▶ WHAT YOU ARE ASKED TO DO
From the opening line of the records through the line bearing "def CmdWord.r (w", set down every line exactly.

▶ PROVIDED DATA
-- ==== Sys2Proof/Decode.lean ====
section
/-! DEFINITION. Decoding and encoding of command words (R51 to R54, R62, R63), the opcode table's rows, and the textual
form of commands (R55). Decoding is total: every 10-bit word is an instruction or a reserved word, named. -/

namespace Sys2Proof

/-- What a command word is (R52, R54). -/
inductive Decoded where
  /-- opcode 0 to 8 -/
  | instr (i : Instr)
  /-- opcode 9 to 15, reserved: answered with ILLEGAL_CMD (R54, R122) -/
  | reserved (op : BitVec 4)
deriving DecidableEq, Repr

/-- `cmd[9:6]` (R51). -/
def CmdWord.op (w : CmdWord) : BitVec 4 := w.extractLsb' 6 4

/-- `r = zext(cmd[5:0])`, 0 to 63: no scaling, bias or sign (R53). -/
def CmdWord.r (w : CmdWord) : Nat := (w.extractLsb' 0 6).toNat

/-- R52: `op <- w[9:6]; r <- w[5:0]`, then dispatch on `op`. The seven operations without a width ignore `r` (R54 b). -/
def decode (w : CmdWord) : Decoded :=
  match (CmdWord.op w).toNat with
  | 0 => .instr .existsQ
  | 1 => .instr .isEmpty
  | 2 => .instr .rdBit
  | 3 => .instr .rdChar
  | 4 => .instr (.rdCharW (CmdWord.r w))
  | 5 => .instr .rdShort
  | 6 => .instr .rdInt
  | 7 => .instr (.rdIntW (CmdWord.r w))
  | 8 => .instr .rdStr
  | _ => .reserved (CmdWord.op w)

/-- The opcode column of R52. -/
def Instr.opcode : Instr → BitVec 4
  | .existsQ => 0
  | .isEmpty => 1
  | .rdBit => 2
  | .rdChar => 3
  | .rdCharW _ => 4
  | .rdShort => 5
  | .rdInt => 6
  | .rdIntW _ => 7
  | .rdStr => 8

/-- The `r` field of the canonical encoding: 0 where the operation takes no width (R54 b). -/
def Instr.rField : Instr → BitVec 6
  | .rdCharW r => BitVec.ofNat 6 r
  | .rdIntW r => BitVec.ofNat 6 r
  | .existsQ => 0
  | .isEmpty => 0
  | .rdBit => 0
  | .rdChar => 0
  | .rdShort => 0
  | .rdInt => 0
  | .rdStr => 0

/-- The two operations that take a width (R51: "used by RDCHARW and RDINTW only"). -/
def Instr.usesWidth : Instr → Bool
  | .rdCharW _ => true
  | .rdIntW _ => true
  | .existsQ => false
  | .isEmpty => false
  | .rdBit => false
  | .rdChar => false
  | .rdShort => false
  | .rdInt => false
  | .rdStr => false

/-- The canonical command word `{op, r}` (R51). -/
def encode (i : Instr) : CmdWord := i.opcode ++ i.rField

/-- The host's view of the decoder. A command word has 10 bits and crosses the CMD port in one transfer, so the bits of
`w` below `nbits` are the word, and a number of more than 10 bits is no command word (entry 14). -/
def decodeTableWord (nbits w : Nat) : Option Instr :=
  let v := w % 2 ^ nbits
  if v < 1024 then
    match decode (BitVec.ofNat 10 v) with
    | .instr i => some i
    | .reserved _ => none
  else none

/-- A row of R52's opcode map: the mnemonic, `match` and `mask`. -/
structure OpcodeRow where
  mnemonic : String
  matchBits : CmdWord
  mask : CmdWord
deriving DecidableEq, Repr

/-- "A command word `w` selects the row whose `(w & mask) == match`" (R52). -/
def OpcodeRow.selects (row : OpcodeRow) (w : CmdWord) : Bool := w &&& row.mask == row.matchBits

/-- R52's table, the nine operations. -/
def opcodeRows : List OpcodeRow :=
  [ ⟨"EXISTS", 0x000, 0x3C0⟩, ⟨"ISEMPTY", 0x040, 0x3C0⟩, ⟨"RDBIT", 0x080, 0x3C0⟩,
    ⟨"RDCHAR", 0x0C0, 0x3C0⟩, ⟨"RDCHARW", 0x100, 0x3C0⟩, ⟨"RDSHORT", 0x140, 0x3C0⟩,
    ⟨"RDINT", 0x180, 0x3C0⟩, ⟨"RDINTW", 0x1C0, 0x3C0⟩, ⟨"RDSTR", 0x200, 0x3C0⟩ ]

/-- R52's last row, `0x240` to `0x3C0`: the seven reserved opcodes. -/
def reservedRows : List OpcodeRow :=
  [0x240, 0x280, 0x2C0, 0x300, 0x340, 0x380, 0x3C0].map fun m => ⟨"(reserved)", m, 0x3C0⟩

/-- The mnemonic column of R52. -/
def Instr.mnemonic : Instr → String
  | .existsQ => "EXISTS"
  | .isEmpty => "ISEMPTY"
  | .rdBit => "RDBIT"
  | .rdChar => "RDCHAR"
  | .rdCharW _ => "RDCHARW"
  | .rdShort => "RDSHORT"
  | .rdInt => "RDINT"
  | .rdIntW _ => "RDINTW"
  | .rdStr => "RDSTR"

/-- One line of a command list (R55): the mnemonic in capitals and, for the two that take one, the width in decimal. -/
def Instr.text (i : Instr) : List Char :=
  match i with
  | .rdCharW r => i.mnemonic.toList ++ ' ' :: Nat.toDigits 10 r
  | .rdIntW r => i.mnemonic.toList ++ ' ' :: Nat.toDigits 10 r
  | .existsQ => i.mnemonic.toList
  | .isEmpty => i.mnemonic.toList
  | .rdBit => i.mnemonic.toList
  | .rdChar => i.mnemonic.toList
  | .rdShort => i.mnemonic.toList
  | .rdInt => i.mnemonic.toList
  | .rdStr => i.mnemonic.toList

/-- A decimal number, most significant digit first. -/
def decimal : Nat → List Char → Option Nat
  | x, [] => some x
  | x, c :: cs => if c.isDigit then decimal (10 * x + (c.toNat - '0'.toNat)) cs else none

/-- A line cut at its spaces, empty pieces dropped. -/
def pieces : List Char → List Char → List (List Char)
  | [], piece => if piece.isEmpty then [] else [piece]
  | c :: cs, piece =>
    if c = ' ' then (if piece.isEmpty then [] else [piece]) ++ pieces cs [] else pieces cs (piece ++ [c])

/-- The instruction a line of a command list names (R55): `;` starts a comment; a width is a decimal number 0 to 63. -/
def parseLine (line : List Char) : Option Instr :=
  match pieces (line.takeWhile (· ≠ ';')) [] with
  | [m] =>
    [Instr.existsQ, .isEmpty, .rdBit, .rdChar, .rdShort, .rdInt, .rdStr].find? fun i => i.mnemonic.toList == m
  | [m, d] =>
    match decimal 0 d with
    | some r => [Instr.rdCharW r, .rdIntW r].find? fun i => i.wf && i.mnemonic.toList == m
    | none => none
  | _ => none

end Sys2Proof
end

▶ EXERCISE OUTPUT
-- ==== Sys2Proof/Decode.lean ====
section
/-! DEFINITION. Decoding and encoding of command words (R51 to R54, R62, R63), the opcode table's rows, and the textual
form of commands (R55). Decoding is total: every 10-bit word is an instruction or a reserved word, named. -/

namespace Sys2Proof

/-- What a command word is (R52, R54). -/
inductive Decoded where
  /-- opcode 0 to 8 -/
  | instr (i : Instr)
  /-- opcode 9 to 15, reserved: answered with ILLEGAL_CMD (R54, R122) -/
  | reserved (op : BitVec 4)
deriving DecidableEq, Repr

/-- `cmd[9:6]` (R51). -/
def CmdWord.op (w : CmdWord) : BitVec 4 := w.extractLsb' 6 4

/-- `r = zext(cmd[5:0])`, 0 to 63: no scaling, bias or sign (R53). -/
def CmdWord.r (w : CmdWord) : Nat := (w.extractLsb' 0 6).toNat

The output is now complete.